Francis Bacon's Study for Bullfight No. 1 (1969) Private Collection, Switzerland. Photo: Prudence Cuming Associates Ltd.

Francis Bacon’s final painting Study of a Bull (1991) will be exhibited in the UK for the first time next year. The work will be part of a major exhibition titled Francis Bacon: Man and Beast (30 January-18 April 2021) at London’s Royal Academy of Arts, which will explore the artist’s interest in animal bodies and flesh, and how these affected his portrayals of other forms such as people or mythical creatures.

The exhibition will look at the influence of a trips made to South Africa in the early 1950s, his collection of wildlife photography and his interest in the pioneering work of the 19th-century photographer Eadweard Muybridge, whose work revealed the motion of humans and animals frame-by-frame. According to the press release, “Bacon remained convinced that, beneath the veneer of civilisation, humans are animals like any other”.

Bacon's Head I (1948) © Metropolitan Museum of Art, Bequest of Richard S. Zeisler. Photo: Prudence Cuming Associates Ltd.

The survey will include 45 paintings spanning Bacon’s career, with several loans from the US including Study of a Baboon (1953) from the Museum of Modern Art in New York and Man with Dog (1953) from the Albright-Knox Art Gallery in Buffalo. Another US loan, from New York’s Metropolitan Museum of Art, will be Head I (1949), which is part of a series of six that Bacon made for his first exhibition at Hanover Gallery in London. The painting, which shows Bacon’s characteristic cuboid compositional structure for the first time, includes a fanged mouth that was apparently inspired by that of a snarling chimpanzee.

Bacon’s obsession with the Greek Furies will also be explored and the inspiration for the writhing figures linked to animal movements—an image of a diving pelican found on his studio floor, for example—as well as the ancient myths and Christian iconography. There will also be a gallery dedicated to Bacon’s muse and lover George Dyer, who Bacon had a tempestuous relationship with for a decade until his suicide in 1971.

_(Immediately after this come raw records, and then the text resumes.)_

/-! ### What a command does not look at -/

/-- The state with another response queue, other delivered words and other coming moves. -/
def State.withChannels (s : State) (rq delivered : List ResponseWord) (input : List HostMove) : State :=
  { s with rq := rq, delivered := delivered, input := input }

theorem withChannels_self (s : State) : s.withChannels s.rq s.delivered s.input = s := rfl

/-- A command has one effect and one list of new responses whatever the channels hold. -/
theorem exec_withChannels (i : Instr) (s : State) : ∃ (t : State) (ws : List ResponseWord), ∀ rq delivered input,
    exec i (s.withChannels rq delivered input) = .next (t.withChannels (rq ++ ws) delivered input) := by
  have quiet {i : Instr} {t : State}
      (h : ∀ rq delivered input, exec i (s.withChannels rq delivered input) = .next (t.withChannels rq delivered input)) :
      ∃ (t : State) (ws : List ResponseWord), ∀ rq delivered input,
        exec i (s.withChannels rq delivered input) = .next (t.withChannels (rq ++ ws) delivered input) :=
    ⟨t, [], by simpa using h⟩
  cases i with
  | nop a => exact quiet fun _ _ _ => rfl
  | putb a =>
    rcases Nat.lt_or_ge s.eb.length s.params.capB with room | full
    · exact quiet (t := { s with eb := s.eb ++ [argByte a] }) fun _ _ _ => execPutb_of_lt a _ room
    · exact quiet (t := setOvfb s) fun _ _ _ => execPutb_of_full a _ full
  | puts a =>
    cases hv : valOf (argSymbol a) with
    | none => exact quiet (t := s) fun _ _ _ => execPuts_of_invalid a _ hv
    | some v =>
      rcases Nat.lt_or_ge s.db.length s.params.capD with room | full
      · exact quiet (t := { s with db := s.db ++ [v] }) fun _ _ _ => execPuts_of_lt a _ v hv room
      · exact quiet (t := setOvfd s) fun _ _ _ => execPuts_of_full a _ v hv full
  | decd a =>
    cases hv : valOf (argSymbol a) with
    | none => exact ⟨s, _, fun _ _ _ => exec_decd_of_invalid a _ hv⟩
    | some v => exact ⟨s, _, fun _ _ _ => exec_decd_of_mem a _ ((valOf_eq_some_iff _ v).mp hv)⟩
  | endb a => exact ⟨emptyEncodeBuffer s, endbResponses s, fun _ _ _ => rfl⟩
  | ends a => exact ⟨emptyDecodeBuffer s, endsResponses s, fun _ _ _ => rfl⟩
  | abort a => exact ⟨clearIll (emptyDecodeBuffer (emptyEncodeBuffer s)), [resultWord 0xB true 0 0], fun _ _ _ => rfl⟩
  | stat a => exact ⟨s, [resultWord 0xA true 0 (statusWord s)], fun _ _ _ => rfl⟩
  | encd a | dset a | encc a | decc a => exact ⟨s, _, fun _ _ _ => rfl⟩
  | reservedC a | reservedD a | reservedE a | reservedF a => exact ⟨setIll s, _, fun _ _ _ => rfl⟩

/-! ### Steps -/

/-- What the harness reads is what the decoder gives for the word that it places. -/
theorem decode_of_decodeTableWord {nbits w : Nat} {i : Instr} (h : decodeTableWord nbits w = some i) :
    decode (BitVec.ofNat 68 (w % 2 ^ nbits)) = i := by
  by_cases hfit : w % 2 ^ nbits < 2 ^ 68
  · rw [decodeTableWord, decodeBits, if_pos hfit] at h
    exact Option.some.inj h
  · rw [decodeTableWord, decodeBits, if_neg hfit] at h
    cases h

/-- Settles O50: the decoder gives the command of its word, and the step reads the first of the coming moves. -/
theorem stepRunsDecodedCommand : Obligations.StepRunsDecodedCommand := by
  unfold Obligations.StepRunsDecodedCommand
  refine ⟨fun s w rest h => step_of_cons h, fun s i rest h => ?_, fun s nbits w i h => ?_⟩
  · rw [step_of_cons h, move, decode_encode]
  · rw [step_of_cons (withFetchWord_input s nbits w), move, decode_of_decodeTableWord h]
    rfl

/-- Settles O51: the move taken from the list is a delivery or a reset, or there is none. -/
theorem stepTakesResetsOrWaits : Obligations.StepTakesResetsOrWaits := by
  unfold Obligations.StepTakesResetsOrWaits
  refine ⟨fun s w q rest hinput hrq => ?_, fun s rest hinput hrq => ?_, fun s rest hinput => step_of_cons hinput,
    fun s => step_of_nil⟩
  · rw [step_of_cons hinput]
    simp only [move, takeResponse, hrq]
  · rw [step_of_cons hinput]
    simp only [move, takeResponse, hrq]

/-! ### Deliveries -/

/-- Settles O57: the head of a queue that is not empty is the same before and after the command. -/
theorem takingCommutesWithCommands : Obligations.TakingCommutesWithCommands := by
  unfold Obligations.TakingCommutesWithCommands
  intro i s hne
  obtain ⟨w, q, hrq⟩ := List.exists_cons_of_ne_nil hne
  obtain ⟨t, ws, hexec⟩ := exec_withChannels i s
  have htake : takeResponse s = s.withChannels q (s.delivered ++ [w]) s.input := by
    simp only [takeResponse, hrq]
    rfl
  have hbefore := hexec s.rq s.delivered s.input
  rw [withChannels_self, hrq] at hbefore
  rw [hbefore, next_andThen, move, move, next_andThen, htake, hexec]
  rfl

/-- `t` is `s` but for the coming moves and for which of the responses caused so far are delivered. -/
def SameBlock (s t : State) : Prop :=
  ∃ rq delivered input, t = s.withChannels rq delivered input ∧ delivered ++ rq = s.responses

theorem SameBlock.refl (s : State) : SameBlock s s := ⟨s.rq, s.delivered, s.input, rfl, rfl⟩

/-- A delivery does not change the block. -/
theorem SameBlock.take {s t : State} (h : SameBlock s t) : SameBlock s (takeResponse t) := by
  obtain ⟨rq, delivered, input, rfl, hresponses⟩ := h
  cases rq with
  | nil => exact ⟨_, _, _, rfl, hresponses⟩
  | cons w q => exact ⟨q, delivered ++ [w], input, rfl, by rw [← hresponses, List.append_assoc]; rfl⟩

/-- A command has the same effect on the same block. -/
theorem SameBlock.exec {s t : State} (h : SameBlock s t) (i : Instr) :
    ∃ s' t', exec i s = .next s' ∧ exec i t = .next t' ∧ SameBlock s' t' := by
  obtain ⟨rq, delivered, input, rfl, hresponses⟩ := h
  obtain ⟨u, ws, hexec⟩ := exec_withChannels i s
  refine ⟨_, _, hexec s.rq s.delivered s.input, hexec rq delivered input, rq ++ ws, delivered, input, rfl, ?_⟩
  rw [← List.append_assoc, hresponses, State.responses, List.append_assoc]
  rfl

Bacon's final painting Study of a Bull (1991) will be exhibited in the UK for the first time © The Estate of Francis Bacon. All rights reserved, DACS/Artimage 2020. Photo: Prudence Cuming Associates Ltd

A major highlight of the exhibition will be the reuniting of Bacon’s three bullfighting paintings from 1969, exhibited together for the first time in the UK. Two were shown at the Tate Gallery’s major retrospective in 1985 and these will now be joined by a Study for Bullfight No. 2 (1969) on loan from the Musée des Beaux-Arts de Lyon. The show will close with Bacon’s final painting of a bull made in 1991 using oil, spray paint and dust on canvas, from a private collection and which was only exhibited for the first time in 2016.